Fragen zu Team und Erfahrung
Du arbeitest nicht mit einer Marke, sondern mit Menschen. Frage deshalb, wer konkret an deinem Projekt arbeitet und wer dein fester Ansprechpartner ist. Manche Agenturen verkaufen mit Senior-Beratern und liefern dann mit Junioren - das ist nicht per se schlecht, sollte aber offen kommuniziert sein. Frage nach Erfahrung in deiner Branche und nach vergleichbaren Projekten, denn Branchenwissen spart Anlaufzeit. Eine ehrliche Frage ist auch: Welche Aufgaben würdet ihr an Freelancer oder externe Partner auslagern? Daran erkennst du, wie viel Kompetenz wirklich im Haus ist. Bitte um Referenzen, die du selbst kontaktieren darfst, und prüfe unabhängige Bewertungen. Wie du Kompetenz systematisch bewertest, zeigt dir der Ratgeber zum Thema die richtige Agentur finden.

Fragen zu Preis, Vertrag und Laufzeit
Beim Geld solltest du nicht zurückhaltend sein. Frage, wie sich der Preis zusammensetzt und ob nach Pauschale, Stunden oder Projekt abgerechnet wird. Kläre, wie viele Arbeitsstunden pro Monat realistisch eingeplant sind, denn die gleiche Pauschale kann sehr unterschiedlich viel Leistung bedeuten. Wichtige Vertragsfragen sind: Wie lang ist die Mindestlaufzeit, welche Kündigungsfrist gilt, und gibt es eine Probephase? Bestehe darauf zu erfahren, wem am Ende die Accounts, Daten und erstellten Inhalte gehören. Frage außerdem, welche Kosten zusätzlich entstehen, etwa für Tools, Werbebudgets oder externe Dienstleister. Bevor du unterschreibst, lohnt ein Blick in unseren Ratgeber zum Agenturvertrag, damit dich keine versteckte Klausel überrascht.

Fragen zu Reporting und Erfolgsmessung
Ohne Messung weißt du nie, ob sich die Investition lohnt. Frage konkret, welche Kennzahlen die Agentur misst und wie oft du ein Reporting bekommst. Eine gute Antwort nennt Kennzahlen, die zu deinem Ziel passen, also etwa Leads, Umsatz oder Conversion-Rate statt nur Klicks und Reichweite. Frage, ob die Berichte verständlich aufbereitet sind oder ob du mit rohen Zahlen alleingelassen wirst. Wichtig ist auch, wie die Agentur mit schlechten Ergebnissen umgeht und ob sie offen über Rückschläge berichtet. Kläre, in welchem Rhythmus ihr gemeinsam die Strategie überprüft.

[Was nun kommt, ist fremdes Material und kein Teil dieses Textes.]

-- ==== Sys2Proof/Laws/PerInstr.lean ====
section
/-! SUPPORT. For every instruction: its own row of the opcode table, and no other, accepts its fields; the machine's other
steps have no word. The round trip of encodings rests on this. -/
namespace Sys2Proof.Laws.Rows
open Sys2Proof Sys2Proof.Machine

/-- An instruction's opcode is one byte, and among the rows of that opcode the decoder picks the instruction where its fields
pass the field check (R69 step 4). A step of the machine has neither form nor fields. -/
def Statement (i : Instr) : Prop :=
  match formOf i, fieldsOf i with
  | some f, some w => f.op < 256 ∧ (fieldsOk i w = true → pickRow (rowsOfOp f.op) w = some i)
  | none, none => True
  | _, _ => False

/-- The first row of its opcode. -/
theorem of_first {i : Instr} {f : Form} {w : Fields} {r : Fields → Instr} {l : List (Fields → Instr)} (hf : formOf i = some f)
    (hw : fieldsOf i = some w) (ho : f.op < 256) (hr : rowsOfOp f.op = r :: l) (hi : r w = i) : Statement i := by
  unfold Statement
  rw [hf, hw]
  exact ⟨ho, fun h => by rw [hr, pickRow, hi, if_pos h]⟩

/-- A later row of its opcode, where no earlier row accepts the fields. -/
theorem of_later {i : Instr} {f : Form} {w : Fields} {r : Fields → Instr} {e l : List (Fields → Instr)} (hf : formOf i = some f)
    (hw : fieldsOf i = some w) (ho : f.op < 256) (hr : rowsOfOp f.op = e ++ r :: l) (hi : r w = i)
    (hn : f.mod w = true → ∀ q ∈ e, (formOf (q w)).elim false (·.mod w) = false) : Statement i := by
  unfold Statement
  rw [hf, hw]
  refine ⟨ho, fun h => ?_⟩
  have hm : f.mod w = true := by
    have k := h
    simp only [fieldsOk, hf, Bool.and_eq_true] at k
    exact k.1.1.1.1.1.1.1.1.1
  replace hn := hn hm
  rw [hr]
  clear hr hm ho
  induction e with
  | nil => rw [List.nil_append, pickRow, hi, if_pos h]
  | cons q e ih =>
    have hq := hn q (List.mem_cons_self ..)
    have hx : ¬fieldsOk (q w) w = true := by
      unfold fieldsOk
      cases hf : formOf (q w) with
      | none => simp
      | some x => rw [hf] at hq; simp only [Option.elim] at hq; simp [hq]
    rw [List.cons_append, pickRow, if_neg hx]
    exact ih fun x hx => hn x (List.mem_cons_of_mem _ hx)
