/-- Two lists of cells that share no register. -/
theorem cellsGive_append {xs ys : List RegCell} {dx dy : Loc → Nat → Option Nat} (hx : CellsGive xs dx) (hy : CellsGive ys dy)
    (hne : ∀ x ∈ xs, ∀ y ∈ ys, x.loc ≠ y.loc) : CellsGive (xs ++ ys) fun loc lane => (dy loc lane).or (dx loc lane) where
  plain z hz := (List.mem_append.mp hz).elim (hx.plain z) (hy.plain z)
  gives z hz := by
    rcases List.mem_append.mp hz with hz | hz
    · rw [eq_none_of_forall_loc_ne hy (hx.plain z hz).2 fun y hm => (hne z hz y hm).symm, Option.none_or]
      exact hx.gives z hz
    · rw [eq_none_of_forall_loc_ne hx (hy.plain z hz).2 fun x hm => hne x hm z hz, Option.or_none]
      exact hy.gives z hz
  only loc lane v hl hv := by
    rcases Option.or_eq_some_iff.mp hv with hv | ⟨-, hv⟩
    · obtain ⟨y, hm, h⟩ := hy.only loc lane v hl hv
      exact ⟨y, List.mem_append_right _ hm, h⟩
    · obtain ⟨x, hm, h⟩ := hx.only loc lane v hl hv
      exact ⟨x, List.mem_append_left _ hm, h⟩

/-! ### What an instruction that issues has passed -/

theorem fieldsOf_issuing {i : Instr} {s : State} {c : Ctx} (h : issuing i s = some c) : fieldsOf i = some c.w := by
  obtain ⟨ag, g, sp, f, w, -, -, -, -, hw, rfl, -⟩ := issuing_some h
  exact hw

theorem operandsOk_of_precheck {i : Instr} {f : Form} {w : Fields} {core : Nat} {g : Group} {sp : Split} {now x : Nat}
    (h : precheck i f w core g sp now x = none) : operandsOk i w = true := by
  unfold precheck at h
  split_ifs at h
  simp_all

theorem operandsOk_issuing {i : Instr} {s : State} {c : Ctx} (h : issuing i s = some c) : operandsOk i c.w = true := by
  obtain ⟨ag, g, sp, f, w, -, -, -, -, -, rfl, -, -, -, -, -, -, hcheck, -⟩ := issuing_some h
  exact operandsOk_of_precheck hcheck

theorem length_lanes_issuing {i : Instr} {s : State} {c : Ctx} (h : issuing i s = some c) : c.lanes.length ≤ 32 := by
  obtain ⟨ag, g, sp, f, w, -, -, -, -, -, rfl, -⟩ := issuing_some h
  have hact : (lanesOf sp.mask).length ≤ 32 := (List.length_filter_le ..).trans_eq List.length_range
  exact (List.length_filter_le ..).trans hact

/-! ### A member's value -/

/-- Neither form takes a capability register as A (Table 7.2), so an f32 member has 32 bits. -/
theorem a_lt_issuing {i : Instr} {s : State} {c : Ctx} (h : issuing i s = some c) (hi : i = .red c.w ∨ i = .scan c.w)
    (ht : c.w.ty = .f32) (l : Nat) : c.a l < 2 ^ 32 := by
  have hok := operandsOk_issuing h
  have hcls (n : BitVec 4) : c.w.a ≠ .a n := fun hn => by
    rcases hi with rfl | rfl <;> simp [operandsOk, formOf, pTy, posAccepts, setVAL, opndCls, hn] at hok
  have hlt : c.a l < 2 ^ (32 * tyRegs c.w.ty) := opVal_lt c c.w.ty _ c.w.a l hcls (by rw [ht]; decide) rfl
  rw [ht] at hlt
  exact hlt

theorem leafVal_eq {c : Ctx} (ha : c.w.ty = .f32 → ∀ l, c.a l < 2 ^ 32) (l : Nat) :
    c.leafVal l = if c.w.ty = .f32 then
        ((if c.fflush = true ∧ c.a l / 2 ^ 23 % 256 = 0 then c.a l / 2 ^ 31 * 2 ^ 31 else c.a l : Nat) : Int)
      else elemVal c.w.ty (c.a l) := by
  by_cases ht : c.w.ty = .f32
  · rw [Ctx.leafVal, if_pos (beq_iff_eq.mpr ht), if_pos ht]
    by_cases hexp : c.a l / 2 ^ 23 % 2 ^ 8 = 0
    · rw [deliver_f32_of_exponent_zero _ (ha ht l) hexp]
      congr 1
      exact if_congr (and_iff_left hexp).symm rfl rfl
    · rw [deliver_f32_of_exponent_ne_zero _ hexp, if_neg fun h => hexp h.2]
  · rw [Ctx.leafVal, if_neg (by simpa using ht), if_neg ht]

theorem reduce_eq_treeValue {c : Ctx} (ha : c.w.ty = .f32 → ∀ l, c.a l < 2 ^ 32) (q : List Nat) : c.reduce q = treeValue c q := by
  have hleaf : (fun v => ((q.filter fun l => c.vlane l == v).head?).map fun l => (⟨c.leafVal l, 0⟩ : Part)) = treeLeaf c q := by
    funext v
    simp only [treeLeaf, List.head?_filter, leafVal_eq ha]
  simp only [Ctx.reduce, hleaf, treeOf_eq_treeNode, treeValue]
  cases treeNode c.combine (treeLeaf c q) 5 0 <;> rfl

/-! ### What the instructions do -/

theorem scan_filter (c : Ctx) (l : Nat) :
    ((c.peers l).filter fun x => if c.w.var.getLsbD 3 then decide (c.vlane x < c.vlane l) else decide (c.vlane x ≤ c.vlane l))
      = scanSet c l := by
  refine List.filter_congr fun x _ => ?_
  cases c.w.var.getLsbD 3 <;> simp [Bool.beq_eq_decide_eq, le_iff_lt_or_eq]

Eine Agentur, die Transparenz beim Reporting scheut, hat oft etwas zu verbergen oder kennt ihre eigenen Zahlen nicht gut genug.
So wertest du die Antworten aus
Die Fragen sind nur die halbe Miete - es kommt darauf an, wie du die Antworten einordnest. Achte weniger auf perfekte Formulierungen als auf Konkretheit: Wer mit Beispielen, Zahlen und ehrlichen Einschränkungen antwortet, hat meist mehr Substanz als jemand, der nur glatte Werbesätze liefert. Stelle dieselben Fragen mehreren Agenturen, damit du die Antworten direkt vergleichen kannst. Notiere dir nach jedem Gespräch sofort deinen Eindruck, solange er frisch ist. Misstraue Anbietern, die bei kritischen Fragen genervt reagieren oder ausweichen, denn so wird auch die spätere Zusammenarbeit laufen. Am Ende sollte ein Gesamtbild entstehen, das Kompetenz, Transparenz und Sympathie zusammenbringt. Auf dieser Basis triffst du eine fundierte Entscheidung statt eines Bauchschlusses.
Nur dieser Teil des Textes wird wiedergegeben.